本データベースは、特許庁の審決例をAIで解析・要約したものです。拒絶理由通知に対する意見書作成や、審判請求書等の作成時の参考としてお役立てください。

基本情報

審判番号不服2003−3548(T2003−3548/J1)
審判種別不服
結論勝訴(請求認容)

結論テキスト

原査定を取り消す。
本願商標は、登録すべきものとする。

理由テキスト

1 本願商標

本願商標は、「ロシュオムニ」の片仮名文字及び「ROCHE OMNI」の欧文字を二段に横書してなり、第5類「薬剤」及び第10類「医療用機械器具」を指定商品として平成13年6月29日に登録出願されたものである。

2 引用商標

原査定において、本願商標を商標法第4条第1項第11号に該当するものとして拒絶の理由に引用した登録第41713号商標(以下「引用1商標」という。)は、「Roche」の欧文字を横書きしてなり、明治43年4月16日登録出願、第1類に属する商標登録原簿に記載の商品を指定商品として、同年6月14日に商標権の設定登録がされ、その後、6回にわたり、商標権の存続期間の更新登録がされたものである。

同じく、登録第54544号商標(以下「引用2商標」という。)は、「ROCHE」「ロシュ」「ろしゅ」の文字を三段に横書きしてなり、明治45年7月17日登録出願、第1類に属する商標登録原簿に記載の商品を指定商品として、大正元年8月17日に商標権の設定登録がされ、その後、6回にわたり、商標権の存続期間の更新登録がされたものである。

同じく、登録第831347号商標(以下「引用3商標」という。)は、「ROCHE」の欧文字を横書きしてなり、昭和42年8月30日登録出願、第10類に属する商標登録原簿に記載の商品を指定商品として、同44年9月11日に商標権の設定登録がされ、その後、3回にわたり、商標権の存続期間の更新登録がされたものである。

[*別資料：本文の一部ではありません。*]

def cellRows3 : List RegRow := [
  ⟨RTR_TX_DLO, 0, 1, false, [⟨0, 32, .rw, 0⟩]⟩,
  ⟨RTR_TX_DHI, 0, 1, false, [⟨0, 16, .rw, 0⟩, ⟨16, 16, .rw, 0⟩]⟩,
  ⟨RTR_TX_LEN, 0, 1, false, [⟨0, 16, .rw, 0⟩, ⟨16, 16, .rw, 0⟩]⟩,
  ⟨RTR_TX_RECT, 0, 1, false, [⟨0, 8, .rw, 0⟩, ⟨8, 7, .rw, 0⟩, ⟨15, 17, .rw, 0⟩]⟩,
  ⟨RTR_TX_SIG, 0, 1, false, [⟨0, 6, .rw, 0⟩, ⟨6, 2, .rw, 0⟩, ⟨8, 8, .rw, 1⟩, ⟨16, 1, .rw, 0⟩, ⟨17, 1, .rw, 0⟩, ⟨18, 6, .rw, 0⟩, ⟨24, 2, .rw, 0⟩, ⟨26, 6, .rw, 0⟩]⟩,
  ⟨RTR_TX_CMD, 0, 1, false, [⟨0, 2, .wo, 0⟩]⟩,
  ⟨RTR_TX_STAT, 0, 1, false, [⟨0, 3, .ro, 0⟩, ⟨3, 1, .ro, 0⟩, ⟨4, 4, .ro, 0⟩, ⟨8, 24, .ro, 0⟩]⟩,
  ⟨SYNC_CTR, 4, 48, false, [⟨0, 20, .rw, 0⟩, ⟨20, 2, .rw, 0⟩]⟩,
  ⟨SYNC_WAIT, 4, 48, false, [⟨0, 20, .ro, 0⟩, ⟨20, 2, .ro, 0⟩]⟩,
  ⟨SYNC_SIG, 0, 1, false, [⟨0, 6, .wo, 0⟩, ⟨6, 2, .wo, 0⟩, ⟨8, 8, .wo, 0⟩, ⟨16, 8, .wo, 0⟩, ⟨24, 7, .wo, 0⟩, ⟨31, 1, .wo, 0⟩]⟩,
  ⟨SYNC_MC_SE, 0, 1, false, [⟨0, 8, .rw, 0⟩, ⟨8, 7, .rw, 0⟩]⟩,
  ⟨SYNC_HTGT, 0, 1, false, [⟨0, 20, .rw, 0⟩]⟩,
  ⟨SYNC_TTGT, 0, 1, false, [⟨0, 20, .rw, 0⟩]⟩,
  ⟨SYNC_WDOG, 0, 1, false, [⟨0, 24, .rw, 1500000⟩]⟩,
  ⟨SYNC_WAIT_STAT, 0, 1, false, [⟨0, 1, .ro, 0⟩, ⟨1, 6, .ro, 0⟩, ⟨7, 1, .ro, 0⟩, ⟨8, 6, .ro, 0⟩]⟩,
  ⟨SYNC_STALE_CNT, 0, 1, false, [⟨0, 16, .rw, 0⟩]⟩,
  ⟨SYNC_STALE_LAST, 0, 1, false, [⟨0, 6, .ro, 0⟩, ⟨6, 2, .ro, 0⟩, ⟨8, 2, .ro, 0⟩, ⟨10, 8, .ro, 0⟩, ⟨18, 7, .ro, 0⟩, ⟨25, 1, .ro, 0⟩]⟩,
  ⟨SYNC_SAT_LO, 0, 1, false, [⟨0, 32, .w1c, 0⟩]⟩,
  ⟨SYNC_SAT_HI, 0, 1, false, [⟨0, 16, .w1c, 0⟩]⟩,
  ⟨PWR_CELL_STAT, 0, 1, false, [⟨0, 4, .ro, 0⟩, ⟨4, 6, .ro, 30⟩, ⟨10, 1, .ro, 0⟩, ⟨11, 3, .ro, 0⟩, ⟨14, 3, .ro, 0⟩]⟩,
  ⟨PWR_CELL_EST, 0, 1, false, [⟨0, 16, .ro, 0⟩, ⟨16, 16, .ro, 0⟩]⟩,
  ⟨PWR_CELL_TEMP, 0, 1, false, [⟨0, 8, .ro, 0⟩, ⟨8, 5, .ro, 16⟩]⟩]

def cellRows4 : List RegRow := [
  ⟨PWR_CELL_BAL, 0, 1, false, [⟨0, 32, .ro, 0⟩]⟩,
  ⟨ERR_STAT, 0, 1, false, [⟨0, 1, .ro, 0⟩, ⟨1, 8, .ro, 0⟩, ⟨9, 1, .ro, 0⟩]⟩,
  ⟨ERR_HALT_RSEQ, 0, 1, false, [⟨0, 32, .ro, 0⟩]⟩,
  ⟨ERR_TT, 0, 1, false, [⟨0, 2, .ro, 0⟩, ⟨2, 2, .ro, 0⟩, ⟨4, 3, .ro, 0⟩, ⟨7, 3, .ro, 0⟩]⟩,
  ⟨ERR_TT_CNT, 0, 1, false, [⟨0, 16, .rw, 0⟩, ⟨16, 16, .rw, 0⟩]⟩,
  ⟨ERR_RT_STEP, 0, 1, true, [⟨0, 64, .ro, 0⟩]⟩,
  ⟨ERR_RT_TIME, 0, 1, true, [⟨0, 64, .ro, 0⟩]⟩]

/-- Registers of a cell (R107, R147, R181-R182, R225-R226, R364, R397, R450). -/
def cellRows : List RegRow := cellRows0 ++ cellRows1 ++ cellRows2 ++ cellRows3 ++ cellRows4

def dieRows0 : List RegRow := [
  ⟨FUSE_SKIP, 4, 48, false, [⟨0, 6, .ro, 46⟩, ⟨6, 2, .ro, 0⟩, ⟨8, 6, .ro, 47⟩, ⟨14, 2, .ro, 0⟩, ⟨16, 1, .ro, 1⟩, ⟨17, 1, .ro, 1⟩]⟩,
  ⟨FUSE_SPARES, 0, 1, false, [⟨0, 7, .ro, 96⟩]⟩,
  ⟨FUSE_RMAP_LIVE, 0, 1, false, [⟨0, 12, .ro, 0⟩]⟩,
  ⟨MEM_STAT, 65536, 12, false, [⟨0, 3, .ro, 0⟩, ⟨3, 4, .ro, 0⟩, ⟨7, 1, .ro, 0⟩, ⟨8, 1, .ro, 0⟩]⟩,
  ⟨MEM_CFG, 65536, 12, false, [⟨0, 2, .ro, 2⟩, ⟨8, 7, .ro, 127⟩]⟩,
  ⟨MEM_TRAIN_STAT, 65536, 12, false, [⟨0, 2, .ro, 0⟩, ⟨2, 4, .ro, 0⟩, ⟨6, 3, .ro, 0⟩, ⟨12, 12, .ro, 0⟩]⟩,
  ⟨MEM_TEMP, 65536, 12, false, [⟨0, 8, .ro, 0⟩, ⟨8, 8, .ro, 128⟩]⟩,
  ⟨MEM_ECC_CNT, 65536, 12, false, [⟨0, 16, .rw, 0⟩, ⟨16, 16, .rw, 0⟩]⟩,
  ⟨MEM_EDC_CNT, 65536, 12, false, [⟨0, 16, .rw, 0⟩, ⟨16, 8, .rw, 0⟩]⟩,
  ⟨MEM_ERR_ADDR, 65536, 12, true, [⟨0, 44, .ro, 0⟩]⟩,
  ⟨MEM_ERR_INFO, 65536, 12, false, [⟨0, 8, .ro, 0⟩, ⟨8, 16, .ro, 0⟩, ⟨24, 2, .ro, 0⟩]⟩,
  ⟨MEM_SCRUB_RATE, 65536, 12, false, [⟨0, 16, .rw, 240⟩]⟩,
  ⟨MEM_SCRUB_STAT, 65536, 12, false, [⟨0, 16, .ro, 0⟩, ⟨16, 1, .ro, 0⟩]⟩,
  ⟨MEM_ECC_TCMD, 65536, 12, false, [⟨0, 2, .wo, 0⟩]⟩,
  ⟨MEM_ECC_TADDR, 65536, 12, true, [⟨5, 39, .rw, 0⟩]⟩,
  ⟨MEM_ECC_TCHK, 65536, 12, false, [⟨0, 16, .rw, 0⟩, ⟨16, 16, .ro, 0⟩]⟩,
  ⟨FAB_ENGINE_ID, 0, 1, false, [⟨0, 16, .rw, 65535⟩]⟩,
  ⟨FAB_QSEL, 0, 1, false, [⟨0, 13, .rw, 0⟩]⟩,
  ⟨FAB_QCFG0, 0, 1, false, [⟨0, 2, .rw, 0⟩, ⟨2, 2, .rw, 0⟩, ⟨4, 7, .rw, 1⟩, ⟨16, 16, .ro, 65535⟩]⟩,
  ⟨FAB_QCFG1, 0, 1, false, [⟨0, 16, .rw, 65535⟩, ⟨16, 16, .rw, 0⟩]⟩,
  ⟨FAB_QCFG2, 0, 1, false, [⟨0, 32, .rw, 0⟩]⟩,
  ⟨FAB_QCFG3, 0, 1, false, [⟨0, 16, .rw, 0⟩]⟩]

同じく、登録第1434127号商標(以下「引用4商標」という。)は、「ロシュ」の片仮名文字を横書きしてなり、昭和52年3月24日登録出願、第1類に属する商標登録原簿に記載の商品を指定商品として、同55年9月29日に商標権の設定登録がされ、その後、2回にわたり、商標権の存続期間の更新登録がされたものである。

同じく、登録第3049049号商標(以下「引用5商標」という。)は、「AD生ワクチン「ゼンノウ」」、「〔オムニマーク〕」及び「Omni Mark」の文字を三段に横書きしてなり、平成4年7月9日登録出願、第5類に属する商標登録原簿に記載の商品を指定商品として、平成7年6月30日に商標権の設定登録がされたものである。

同じく、登録第3161752号商標(以下「引用6商標」という。)は、「OMNI」」及び「オムニ」の文字を二段に横書きしてなり、平成5年4月16日登録出願、第10類に属する商標登録原簿に記載の商品を指定商品として、平成8年5月31日に商標権の設定登録がされたものである。

3 当審の判断

当審において商標登録出願人名義変更届が平成15年5月14日に提出された結果、本願商標の出願人(請求人)と引用1ないし4商標の商標権者とは同一人になったと認められるものである。

次に、本願商標と引用5及び6商標との類否についてみると、本願商標は、前記したとおり、「ロシュオムニ」の片仮名文字及び「ROCHE OMNI」の欧文字を、それぞれ同書同大に一体的な構成よりなるところ、ことさら、該構成後半の「オムニ」及び「OMNI」の文字部分のみを分離、抽出する特段の理由を発見しないから、本願商標よりは、「ロシュオムニ」の称呼を生ずるとするのが相当である。

そうとすれば、本願商標と引用5及び6商標とは、観念については、共に特定の観念を有するものとも認められないから比較することができないとしても、その構成態様、音構成に顕著な違いを有するから、本願商標より「オムニ」の称呼を生ずるとして、本願商標と引用5及び6商標とが類似するということはできない。

したがって、本願商標を商標法第4条第1項第11号に該当するとして本願を拒絶することはできない。

その他、政令で定める期間内に本願について拒絶の理由を発見しない。

よって、結論のとおり審決する。